Data Science Asked by efel on May 26, 2021
Im using the python sklearn library to attempt a linear regression TicTacToe AI.
I create my training set by simply having the computer play random ‘blind’ games against itself. For example… Player one plays a random segment of the board. Next player two plays a random valid segment of the board etc. This goes on until the board is full or someone has won. Each time player one wins, i store the board states leading up to the win. Every loss, i simply mark that board state (and past board states of the same game ) as a loss for player one. For every tie game(full board) I do not count it as anything. I play about 20k of these games. At the end I get my training data set which includes the board state (the feature set) and the outcome which is the percentage (a floating pint value. eg .8 is 80%) of games won for that state.

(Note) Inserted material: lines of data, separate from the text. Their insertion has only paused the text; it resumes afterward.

-- ==== Sys2Proof/Laws/Bits.lean ====
section
/-! SUPPORT. The BitString functions against their contracts: `mk` and `bits` are inverse on canonical BitStrings
(00_scope R13, 10_state R18), and every function that builds a BitString builds a canonical one (10_state R17). -/

namespace Sys2Proof.Machine

@[simp] theorem ceil8_zero : ceil8 0 = 0 := rfl

/-- `ceil8` is the least number of bytes that hold `n` bits (00_scope R11). -/
theorem ceil8_le_iff (n k : Nat) : ceil8 n ≤ k ↔ n ≤ 8 * k := by
  unfold ceil8; omega

/-- A bit offset below `n` lies in one of the `ceil8(n)` bytes. -/
theorem div_lt_ceil8 {p n : Nat} (h : p < n) : p / 8 < ceil8 n := by
  unfold ceil8; omega

/-- Bit `i`, counted from the most significant, of a packed byte. -/
theorem packByte_bit (bs : List Bool) (j i : Nat) (hi : i < 8) :
    (packByte bs j).getLsbD (7 - i) = bs.getD (8 * j + i) false := by
  have one (b : Bool) (k : Nat) (h : k < 8) : (if b = true then 1#8 else 0#8)[k] = (decide (k = 0) && b) := by
    cases b <;> simp
  interval_cases i <;> simp [packByte, List.range_succ, one]

/-- Two bytes are equal when their bits, counted from the most significant, are. -/
theorem byte_ext {u v : Byte} (h : ∀ i < 8, u.getLsbD (7 - i) = v.getLsbD (7 - i)) : u = v := by
  apply BitVec.eq_of_getLsbD_eq
  intro i hi
  have := h (7 - i) (by omega)
  rwa [show 7 - (7 - i) = i by omega] at this

@[simp] theorem mk_len (bs : List Bool) : (mk bs).len = bs.length := rfl

theorem mk_store_length (bs : List Bool) : (mk bs).store.length = ceil8 bs.length := by simp [mk]

/-- Byte `j` of a packed store. -/
theorem byteAt_mk (bs : List Bool) {j : Nat} (h : j < ceil8 bs.length) : byteAt (mk bs).store j = packByte bs j := by
  simp [byteAt, mk, List.getD, h]

/-- Bit `p` of `mk(s)` is `s[p]` (00_scope R13). -/
theorem bit_mk (bs : List Bool) {p : Nat} (h : p < bs.length) : (mk bs).bit p = bs[p] := by
  unfold BitString.bit bitAt
  rw [byteAt_mk bs (div_lt_ceil8 h), packByte_bit bs _ _ (Nat.mod_lt _ (by decide)), Nat.div_add_mod]
  simp [List.getD, h]

@[simp] theorem bits_length (x : BitString) : x.bits.length = x.len := by simp [BitString.bits]

/-- Element `p` of `bits(x)` is `bit(x, p)` (00_scope R13). -/
@[simp] theorem bits_getElem (x : BitString) (p : Nat) (h : p < x.bits.length) : x.bits[p] = x.bit p := by
  simp [BitString.bits]

/-- `bits(mk(s)) = s` (00_scope R13). -/
@[simp] theorem bits_mk (bs : List Bool) : (mk bs).bits = bs := by
  apply List.ext_getElem
  · simp
  · intro p h1 h2
    simp [bit_mk bs h2]

/-- The padding mask keeps exactly the padding bits of the last byte (20_memory R33). -/
theorem padMask_bit (n i : Nat) (hi : i < 8) : (padMask n).getLsbD (7 - i) = decide (n % 8 ≤ i) := by
  have hr : n % 8 < 8 := Nat.mod_lt _ (by decide)
  unfold padMask
  generalize n % 8 = r at hr
  interval_cases r <;> interval_cases i <;> decide

/-- The keep mask keeps exactly the significant bits of the last byte (20_memory R33). -/
theorem keepMask_bit (n i : Nat) (hi : i < 8) :
    (keepMask n).getLsbD (7 - i) = decide (n % 8 = 0 ∨ i < n % 8) := by
  have hr : n % 8 < 8 := Nat.mod_lt _ (by decide)
  unfold keepMask
  generalize n % 8 = r at hr
  interval_cases r <;> interval_cases i <;> decide

/-- Canonical form, bit by bit: every bit of the store at an offset from `len` on is zero (10_state R17). -/
theorem canonical_iff (x : BitString) :
    x.Canonical ↔ x.store.length = ceil8 x.len ∧ ∀ p, x.len ≤ p → x.bit p = false := by
  constructor
  · rintro ⟨hl, hp⟩
    refine ⟨hl, fun p h => ?_⟩
    unfold BitString.bit bitAt
    by_cases hj : p / 8 < ceil8 x.len
    · have hr : x.len % 8 ≠ 0 := by unfold ceil8 at hj; omega
      have hlast : ceil8 x.len - 1 = p / 8 := by unfold ceil8 at hj ⊢; omega
      have := congrArg (fun v => BitVec.getLsbD v (7 - p % 8)) (hp hr)
      rw [hlast] at this
      simp only [BitVec.getLsbD_and, padMask_bit _ _ (Nat.mod_lt p (by decide : 0 < 8))] at this
      have hle : x.len % 8 ≤ p % 8 := by unfold ceil8 at hj; omega
      simpa [hle] using this
    · simp only [byteAt, List.getD]
      rw [List.getElem?_eq_none (by omega)]
      simp
  · rintro ⟨hl, hp⟩
    refine ⟨hl, fun hr => byte_ext fun i hi => ?_⟩
    rw [BitVec.getLsbD_and, padMask_bit _ _ hi]
    by_cases h : x.len % 8 ≤ i
    · have := hp (8 * (ceil8 x.len - 1) + i) (by unfold ceil8; omega)
      unfold BitString.bit bitAt at this
      rw [show (8 * (ceil8 x.len - 1) + i) / 8 = ceil8 x.len - 1 by omega,
        show (8 * (ceil8 x.len - 1) + i) % 8 = i by omega] at this
      simp [this]
    · simp [h]

/-- `mk` builds canonical BitStrings (00_scope R13, 10_state R17). -/
theorem mk_canonical (bs : List Bool) : (mk bs).Canonical := by
  rw [canonical_iff]
  refine ⟨mk_store_length bs, fun p h => ?_⟩
  unfold BitString.bit bitAt
  by_cases hj : p / 8 < ceil8 bs.length
  · rw [byteAt_mk bs hj, packByte_bit bs _ _ (Nat.mod_lt _ (by decide)), Nat.div_add_mod]
    have : bs.length ≤ p := h
    simp [List.getD, this]
  · simp only [byteAt, List.getD]
    rw [List.getElem?_eq_none (by rw [mk_store_length]; omega)]
    simp

/-- Two canonical BitStrings with the same bits are the same BitString (10_state R18). -/
theorem canonical_ext {x y : BitString} (hx : x.Canonical) (hy : y.Canonical) (hl : x.len = y.len)
    (hb : ∀ p < x.len, x.bit p = y.bit p) : x = y := by
  rw [canonical_iff] at hx hy
  have hs : x.store = y.store := by
    apply List.ext_getElem
    · rw [hx.1, hy.1, hl]
    · intro j h1 h2
      apply byte_ext
      intro i hi
      have e : x.bit (8 * j + i) = y.bit (8 * j + i) := by
        by_cases h : 8 * j + i < x.len
        · exact hb _ h
        · rw [hx.2 _ (by omega), hy.2 _ (by omega)]
      unfold BitString.bit bitAt byteAt at e
      rw [show (8 * j + i) / 8 = j by omega, show (8 * j + i) % 8 = i by omega] at e
      simpa [List.getD, h1, h2] using e
  cases x; cases y
  simp_all

/-- A canonical BitString is determined by its bits: `x = mk(bits(x))` (10_state R18). -/
theorem mk_bits {x : BitString} (hx : x.Canonical) : mk x.bits = x :=
  canonical_ext (mk_canonical _) hx (by simp) fun p hp => by
    have : p < x.bits.length := by simpa using hp
    rw [bit_mk _ this, bits_getElem]

/-- EMPTY is `mk` of no bits and canonical (00_scope R13, 10_state R27). -/
theorem mk_nil : mk [] = BitString.empty := rfl

theorem empty_canonical : BitString.empty.Canonical := by decide

@[simp] theorem bits_empty : BitString.empty.bits = [] := rfl

@[simp] theorem bits_concat (x y : BitString) : (concat x y).bits = x.bits ++ y.bits := by simp [concat]

@[simp] theorem concat_len (x y : BitString) : (concat x y).len = x.len + y.len := by simp [concat]

theorem concat_canonical (x y : BitString) : (concat x y).Canonical := mk_canonical _

@[simp] theorem bits_sub (x : BitString) (s e : Nat) : (sub x s e).bits = (x.bits.drop s).take (e - s) := by simp [sub]

/-- The length of `x[s:e]` for a range inside `x` (40_bitbuffer R75). -/
theorem sub_len {x : BitString} {s e : Nat} (h : e ≤ x.len) : (sub x s e).len = e - s := by
  simp [sub]; omega

theorem sub_len_le (x : BitString) (s e : Nat) : (sub x s e).len ≤ x.len := by
  simp [sub]

theorem sub_canonical (x : BitString) (s e : Nat) : (sub x s e).Canonical := mk_canonical _

/-- Bit `i` of `x[s:e]` is bit `s + i` of `x` (40_bitbuffer R75). -/
theorem bit_sub {x : BitString} {s e i : Nat} (h : e ≤ x.len) (hi : i < e - s) : (sub x s e).bit i = x.bit (s + i) := by
  have h1 : i < ((x.bits.drop s).take (e - s)).length := by simp; omega
  unfold sub
  rw [bit_mk _ h1]
  simp

/-- The number of bytes that `chop` leaves (40_bitbuffer R69). -/
theorem chop_length {t : List Byte} {n : Nat} (h : n ≤ 8 * t.length) : (chop t n).length = ceil8 n := by
  unfold chop ceil8
  split <;> simp <;> omega

/-- Every bit of `chop(t, n)`: that of `t` below `n`, zero from `n` on (40_bitbuffer R70). -/
theorem bitAt_chop {t : List Byte} {n : Nat} (h : n ≤ 8 * t.length) (p : Nat) :
    bitAt (chop t n) p = (decide (p < n) && bitAt t p) := by
  have hlen := chop_length h
  unfold bitAt
  by_cases hj : p / 8 < ceil8 n
  · by_cases hlast : p / 8 = ceil8 n - 1
    · have hb : byteAt (chop t n) (p / 8) = byteAt t (p / 8) &&& keepMask n := by
        have hn : n ≠ 0 := by rintro rfl; simp at hj
        have hlt : (t.take (ceil8 n - 1)).length = ceil8 n - 1 := by
          simp only [List.length_take]; unfold ceil8; omega
        simp [byteAt, chop, hn, List.getD, hlast, hlt]
      rw [hb, BitVec.getLsbD_and, keepMask_bit _ _ (Nat.mod_lt p (by decide)), Bool.and_comm]
      congr 1
      simp only [decide_eq_decide]
      unfold ceil8 at hj hlast
      omega
    · have hn : n ≠ 0 := by rintro rfl; simp at hj
      have hlt : p / 8 < (t.take (ceil8 n - 1)).length := by
        simp only [List.length_take]; unfold ceil8 at *; omega
      have hb : byteAt (chop t n) (p / 8) = byteAt t (p / 8) := by
        simp only [byteAt, chop, hn, if_false, List.getD]
        rw [List.getElem?_append_left hlt, List.getElem?_take_of_lt (by omega)]
      have : p < n := by unfold ceil8 at hj hlast; omega
      simp [hb, this]
  · have h1 : ¬ p < n := fun hp => hj (div_lt_ceil8 hp)
    simp only [byteAt, List.getD]
    rw [List.getElem?_eq_none (by omega)]
    simp [h1]

/-- `chop` builds canonical BitStrings (40_bitbuffer R70 (a)). -/
theorem chop_canonical {t : List Byte} {n : Nat} (h : n ≤ 8 * t.length) : (⟨chop t n, n⟩ : BitString).Canonical := by
  rw [canonical_iff]
  refine ⟨chop_length h, fun p hp => ?_⟩
  have : ¬ p < n := by simpa using hp
  simp [BitString.bit, bitAt_chop h, this]

end Sys2Proof.Machine
end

So for example going from board top left to bottom right: [1, 1, 1, 2, 0, 2, 0, 0, 0] would be:
X X X
O - O
- - -
would have a ‘1’ or 100 percent after playing 20k random games etc.
I’m trying to predict the success rate of player one’s next move. Basically the success rate of any free segment based on the board state.
However; after training sklearn linear regression with my training data, I get a very low R^2 score of .14 and any test is highly inaccurate. I’m beginning to think there is a flaw in my data? Is this how data scientists would go about creating the training set for tic tac toe?
Linear regression will not work for this problem because the relationship between the board features and target variable that you are using is not linear.
Is this how data scientists would go about creating the training set for tic tac toe?
It is not 100% clear what your goal is. For simplicity I will select that your goal as "Predict the probability of X winning eventually given the current board state and completely random play in future by both sides." That appears to be what you are doing.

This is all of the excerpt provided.